#### TO DO:
In the data below, find the line containing "zero => simp [leBytes]", then set down that line and every later line up to and including the line containing "low bytes. -/", exactly.

#### Stored items:

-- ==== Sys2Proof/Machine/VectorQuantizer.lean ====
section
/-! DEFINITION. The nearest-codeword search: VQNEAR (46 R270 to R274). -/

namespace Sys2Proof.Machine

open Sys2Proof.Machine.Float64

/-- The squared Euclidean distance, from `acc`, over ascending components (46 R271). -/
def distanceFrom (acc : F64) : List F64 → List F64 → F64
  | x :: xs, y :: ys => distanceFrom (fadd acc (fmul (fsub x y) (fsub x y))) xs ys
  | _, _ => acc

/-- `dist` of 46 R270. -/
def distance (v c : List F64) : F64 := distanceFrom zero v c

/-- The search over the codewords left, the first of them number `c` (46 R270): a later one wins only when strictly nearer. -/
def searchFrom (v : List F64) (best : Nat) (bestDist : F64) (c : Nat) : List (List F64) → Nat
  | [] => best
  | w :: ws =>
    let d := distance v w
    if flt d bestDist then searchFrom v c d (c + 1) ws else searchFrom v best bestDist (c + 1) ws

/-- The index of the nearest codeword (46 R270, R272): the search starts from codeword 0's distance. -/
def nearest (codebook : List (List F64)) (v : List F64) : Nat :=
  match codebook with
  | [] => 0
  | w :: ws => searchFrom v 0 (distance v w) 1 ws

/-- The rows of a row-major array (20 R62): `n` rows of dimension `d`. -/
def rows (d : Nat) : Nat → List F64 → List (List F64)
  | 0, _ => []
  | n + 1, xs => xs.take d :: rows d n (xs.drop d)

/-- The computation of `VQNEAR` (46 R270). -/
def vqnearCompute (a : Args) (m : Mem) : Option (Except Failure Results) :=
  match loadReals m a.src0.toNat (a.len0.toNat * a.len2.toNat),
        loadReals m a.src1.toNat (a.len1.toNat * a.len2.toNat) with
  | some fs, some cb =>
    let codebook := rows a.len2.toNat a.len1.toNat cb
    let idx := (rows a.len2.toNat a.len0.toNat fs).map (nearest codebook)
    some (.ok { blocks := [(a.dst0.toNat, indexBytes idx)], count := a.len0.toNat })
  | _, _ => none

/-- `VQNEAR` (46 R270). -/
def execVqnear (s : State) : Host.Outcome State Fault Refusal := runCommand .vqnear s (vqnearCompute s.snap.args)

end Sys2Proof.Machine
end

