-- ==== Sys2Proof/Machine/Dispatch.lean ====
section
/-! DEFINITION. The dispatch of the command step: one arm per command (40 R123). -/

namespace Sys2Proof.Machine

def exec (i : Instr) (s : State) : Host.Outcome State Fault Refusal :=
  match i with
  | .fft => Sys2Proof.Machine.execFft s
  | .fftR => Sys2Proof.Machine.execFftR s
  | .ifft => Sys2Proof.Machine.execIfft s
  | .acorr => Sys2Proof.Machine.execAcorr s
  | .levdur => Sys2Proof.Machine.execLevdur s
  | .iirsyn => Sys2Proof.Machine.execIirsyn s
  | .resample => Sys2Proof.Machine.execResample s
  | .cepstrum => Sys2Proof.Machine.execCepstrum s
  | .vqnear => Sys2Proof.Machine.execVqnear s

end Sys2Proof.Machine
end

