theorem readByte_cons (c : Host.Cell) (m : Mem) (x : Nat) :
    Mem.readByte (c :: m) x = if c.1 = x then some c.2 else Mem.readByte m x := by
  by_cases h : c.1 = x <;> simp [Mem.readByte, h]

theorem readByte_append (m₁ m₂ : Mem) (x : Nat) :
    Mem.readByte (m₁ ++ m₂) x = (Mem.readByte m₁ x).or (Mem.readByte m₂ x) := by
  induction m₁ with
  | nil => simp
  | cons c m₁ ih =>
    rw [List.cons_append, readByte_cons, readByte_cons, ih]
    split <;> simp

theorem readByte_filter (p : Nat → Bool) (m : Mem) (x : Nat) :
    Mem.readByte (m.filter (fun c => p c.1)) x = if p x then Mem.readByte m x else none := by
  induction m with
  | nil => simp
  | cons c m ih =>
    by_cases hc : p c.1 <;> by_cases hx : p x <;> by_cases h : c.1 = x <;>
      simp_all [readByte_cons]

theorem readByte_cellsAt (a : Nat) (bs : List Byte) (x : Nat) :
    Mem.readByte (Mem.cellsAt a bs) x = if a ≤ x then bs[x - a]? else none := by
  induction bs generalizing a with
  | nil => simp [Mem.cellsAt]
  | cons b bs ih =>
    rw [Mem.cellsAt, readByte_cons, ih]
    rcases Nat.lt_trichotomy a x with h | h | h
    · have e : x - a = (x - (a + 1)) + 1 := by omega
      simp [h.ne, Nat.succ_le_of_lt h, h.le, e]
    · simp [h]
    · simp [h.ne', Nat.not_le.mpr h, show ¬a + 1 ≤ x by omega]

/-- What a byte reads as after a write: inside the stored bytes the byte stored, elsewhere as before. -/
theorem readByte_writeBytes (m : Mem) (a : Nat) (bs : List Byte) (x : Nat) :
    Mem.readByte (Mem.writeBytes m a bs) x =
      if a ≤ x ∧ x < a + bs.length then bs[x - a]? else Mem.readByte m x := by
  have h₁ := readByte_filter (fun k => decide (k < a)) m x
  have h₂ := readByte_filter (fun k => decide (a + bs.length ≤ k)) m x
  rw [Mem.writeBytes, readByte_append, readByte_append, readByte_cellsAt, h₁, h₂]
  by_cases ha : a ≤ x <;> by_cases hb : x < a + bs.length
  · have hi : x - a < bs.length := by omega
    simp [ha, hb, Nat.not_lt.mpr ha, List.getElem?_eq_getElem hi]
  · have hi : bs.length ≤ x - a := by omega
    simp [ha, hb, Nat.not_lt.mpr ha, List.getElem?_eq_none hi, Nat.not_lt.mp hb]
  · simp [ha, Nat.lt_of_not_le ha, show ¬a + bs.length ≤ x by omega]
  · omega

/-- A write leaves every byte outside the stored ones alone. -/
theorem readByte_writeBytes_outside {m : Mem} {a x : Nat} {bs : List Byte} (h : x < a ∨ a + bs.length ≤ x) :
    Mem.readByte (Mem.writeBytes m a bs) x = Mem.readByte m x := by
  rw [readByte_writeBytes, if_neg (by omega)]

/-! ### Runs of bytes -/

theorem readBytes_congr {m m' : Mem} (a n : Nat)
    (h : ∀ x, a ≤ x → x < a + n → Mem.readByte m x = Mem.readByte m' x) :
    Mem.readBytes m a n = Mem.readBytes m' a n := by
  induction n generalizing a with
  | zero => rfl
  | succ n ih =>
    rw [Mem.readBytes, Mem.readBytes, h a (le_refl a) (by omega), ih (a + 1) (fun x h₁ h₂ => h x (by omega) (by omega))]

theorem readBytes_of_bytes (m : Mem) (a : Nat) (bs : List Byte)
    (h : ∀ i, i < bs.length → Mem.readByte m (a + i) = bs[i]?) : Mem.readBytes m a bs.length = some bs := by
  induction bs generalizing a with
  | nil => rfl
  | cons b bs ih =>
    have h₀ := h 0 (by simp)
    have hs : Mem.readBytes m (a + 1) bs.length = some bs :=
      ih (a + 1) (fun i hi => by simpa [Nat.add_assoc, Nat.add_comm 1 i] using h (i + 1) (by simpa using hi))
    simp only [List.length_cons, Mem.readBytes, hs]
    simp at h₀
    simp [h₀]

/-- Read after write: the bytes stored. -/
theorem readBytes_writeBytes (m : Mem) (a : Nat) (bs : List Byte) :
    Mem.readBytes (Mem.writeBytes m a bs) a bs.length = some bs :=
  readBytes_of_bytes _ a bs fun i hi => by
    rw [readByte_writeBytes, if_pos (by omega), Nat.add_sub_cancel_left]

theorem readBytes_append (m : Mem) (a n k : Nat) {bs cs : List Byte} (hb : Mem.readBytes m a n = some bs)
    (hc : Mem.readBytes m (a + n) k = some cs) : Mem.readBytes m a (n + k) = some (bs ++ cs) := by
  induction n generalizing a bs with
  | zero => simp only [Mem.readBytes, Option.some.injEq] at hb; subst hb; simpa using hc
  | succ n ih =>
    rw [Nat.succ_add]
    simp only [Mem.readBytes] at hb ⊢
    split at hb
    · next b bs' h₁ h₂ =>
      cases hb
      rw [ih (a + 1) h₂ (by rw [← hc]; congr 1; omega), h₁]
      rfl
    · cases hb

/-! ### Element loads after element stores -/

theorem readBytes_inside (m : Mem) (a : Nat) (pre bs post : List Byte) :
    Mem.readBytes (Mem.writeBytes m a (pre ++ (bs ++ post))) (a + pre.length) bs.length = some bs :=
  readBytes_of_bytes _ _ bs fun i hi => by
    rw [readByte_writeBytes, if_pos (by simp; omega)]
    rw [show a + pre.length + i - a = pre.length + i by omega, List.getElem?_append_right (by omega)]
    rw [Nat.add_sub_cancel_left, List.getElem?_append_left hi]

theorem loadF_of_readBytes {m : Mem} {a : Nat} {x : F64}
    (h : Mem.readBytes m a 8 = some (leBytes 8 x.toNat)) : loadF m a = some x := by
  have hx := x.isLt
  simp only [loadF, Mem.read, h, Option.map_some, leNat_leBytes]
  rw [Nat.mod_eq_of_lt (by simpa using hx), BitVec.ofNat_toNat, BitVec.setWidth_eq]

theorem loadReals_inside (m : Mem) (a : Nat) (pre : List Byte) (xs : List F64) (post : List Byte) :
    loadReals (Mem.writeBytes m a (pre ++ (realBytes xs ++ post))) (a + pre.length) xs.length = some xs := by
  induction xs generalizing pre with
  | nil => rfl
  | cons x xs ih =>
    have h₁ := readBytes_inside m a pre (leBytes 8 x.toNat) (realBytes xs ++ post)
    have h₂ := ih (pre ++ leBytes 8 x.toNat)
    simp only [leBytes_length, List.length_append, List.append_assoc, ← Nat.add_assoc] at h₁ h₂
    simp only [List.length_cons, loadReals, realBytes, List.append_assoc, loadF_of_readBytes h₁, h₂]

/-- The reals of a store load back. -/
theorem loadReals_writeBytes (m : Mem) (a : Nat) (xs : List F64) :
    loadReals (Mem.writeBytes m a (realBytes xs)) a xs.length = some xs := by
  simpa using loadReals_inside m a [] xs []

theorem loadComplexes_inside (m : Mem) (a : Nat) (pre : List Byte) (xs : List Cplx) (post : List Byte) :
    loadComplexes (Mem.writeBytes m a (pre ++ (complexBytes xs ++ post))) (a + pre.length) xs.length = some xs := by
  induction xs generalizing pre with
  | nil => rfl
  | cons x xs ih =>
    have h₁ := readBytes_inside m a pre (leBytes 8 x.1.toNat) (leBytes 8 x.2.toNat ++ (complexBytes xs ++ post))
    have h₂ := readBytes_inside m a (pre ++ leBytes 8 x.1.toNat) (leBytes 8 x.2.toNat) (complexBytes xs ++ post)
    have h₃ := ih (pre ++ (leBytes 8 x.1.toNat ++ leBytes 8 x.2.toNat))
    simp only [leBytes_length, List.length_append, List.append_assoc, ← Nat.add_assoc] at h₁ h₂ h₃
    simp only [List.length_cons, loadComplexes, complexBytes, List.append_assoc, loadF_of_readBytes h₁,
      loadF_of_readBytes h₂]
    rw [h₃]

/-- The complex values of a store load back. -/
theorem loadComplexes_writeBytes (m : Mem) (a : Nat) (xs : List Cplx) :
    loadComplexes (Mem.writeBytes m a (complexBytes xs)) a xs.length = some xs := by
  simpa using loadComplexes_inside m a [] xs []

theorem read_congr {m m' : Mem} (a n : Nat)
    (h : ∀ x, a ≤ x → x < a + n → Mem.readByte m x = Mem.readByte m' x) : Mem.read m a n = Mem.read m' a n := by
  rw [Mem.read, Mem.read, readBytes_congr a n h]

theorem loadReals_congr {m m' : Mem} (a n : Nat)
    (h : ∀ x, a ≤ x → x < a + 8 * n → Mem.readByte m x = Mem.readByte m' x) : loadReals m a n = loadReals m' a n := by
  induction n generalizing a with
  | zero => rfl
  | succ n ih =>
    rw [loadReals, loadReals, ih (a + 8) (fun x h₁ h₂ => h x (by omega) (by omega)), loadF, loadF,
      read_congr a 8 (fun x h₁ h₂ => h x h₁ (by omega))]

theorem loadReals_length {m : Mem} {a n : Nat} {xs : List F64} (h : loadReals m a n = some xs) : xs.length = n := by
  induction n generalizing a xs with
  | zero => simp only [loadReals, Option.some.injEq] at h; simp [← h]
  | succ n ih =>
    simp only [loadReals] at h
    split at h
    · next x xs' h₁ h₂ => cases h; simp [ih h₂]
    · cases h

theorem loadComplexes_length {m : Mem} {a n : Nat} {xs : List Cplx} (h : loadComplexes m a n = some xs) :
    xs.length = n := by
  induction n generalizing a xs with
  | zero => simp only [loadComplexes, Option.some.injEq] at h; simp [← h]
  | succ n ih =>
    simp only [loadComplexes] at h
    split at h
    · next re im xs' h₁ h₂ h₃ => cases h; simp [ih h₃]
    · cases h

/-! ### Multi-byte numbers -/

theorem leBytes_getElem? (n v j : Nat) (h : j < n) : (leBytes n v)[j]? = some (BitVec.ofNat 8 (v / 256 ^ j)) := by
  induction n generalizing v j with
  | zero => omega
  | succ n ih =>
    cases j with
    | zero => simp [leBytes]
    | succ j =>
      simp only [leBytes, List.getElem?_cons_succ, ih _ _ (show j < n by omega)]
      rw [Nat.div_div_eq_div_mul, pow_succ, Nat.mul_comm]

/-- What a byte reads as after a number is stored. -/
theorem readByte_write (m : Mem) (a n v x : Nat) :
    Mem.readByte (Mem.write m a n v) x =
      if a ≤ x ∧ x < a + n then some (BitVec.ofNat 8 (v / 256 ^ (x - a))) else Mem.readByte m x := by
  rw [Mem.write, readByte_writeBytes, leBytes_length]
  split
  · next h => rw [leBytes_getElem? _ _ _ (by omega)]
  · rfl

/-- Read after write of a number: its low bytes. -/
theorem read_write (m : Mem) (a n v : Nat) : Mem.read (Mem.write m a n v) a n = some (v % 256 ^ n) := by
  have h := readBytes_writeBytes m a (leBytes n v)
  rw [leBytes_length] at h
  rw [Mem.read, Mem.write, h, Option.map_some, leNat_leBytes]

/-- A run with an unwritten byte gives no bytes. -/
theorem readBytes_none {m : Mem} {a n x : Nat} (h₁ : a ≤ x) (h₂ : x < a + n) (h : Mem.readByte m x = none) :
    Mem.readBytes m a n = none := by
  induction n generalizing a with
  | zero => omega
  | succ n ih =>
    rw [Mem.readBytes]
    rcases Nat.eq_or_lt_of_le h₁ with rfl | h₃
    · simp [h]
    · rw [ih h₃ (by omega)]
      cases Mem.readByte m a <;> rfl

#### REPLY TO THE EXERCISE:
    | zero => simp [leBytes]
    | succ j =>
      simp only [leBytes, List.getElem?_cons_succ, ih _ _ (show j < n by omega)]
      rw [Nat.div_div_eq_div_mul, pow_succ, Nat.mul_comm]

/-- What a byte reads as after a number is stored. -/
theorem readByte_write (m : Mem) (a n v x : Nat) :
    Mem.readByte (Mem.write m a n v) x =
      if a ≤ x ∧ x < a + n then some (BitVec.ofNat 8 (v / 256 ^ (x - a))) else Mem.readByte m x := by
  rw [Mem.write, readByte_writeBytes, leBytes_length]
  split
  · next h => rw [leBytes_getElem? _ _ _ (by omega)]
  · rfl

/-- Read after write of a number: its low bytes. -/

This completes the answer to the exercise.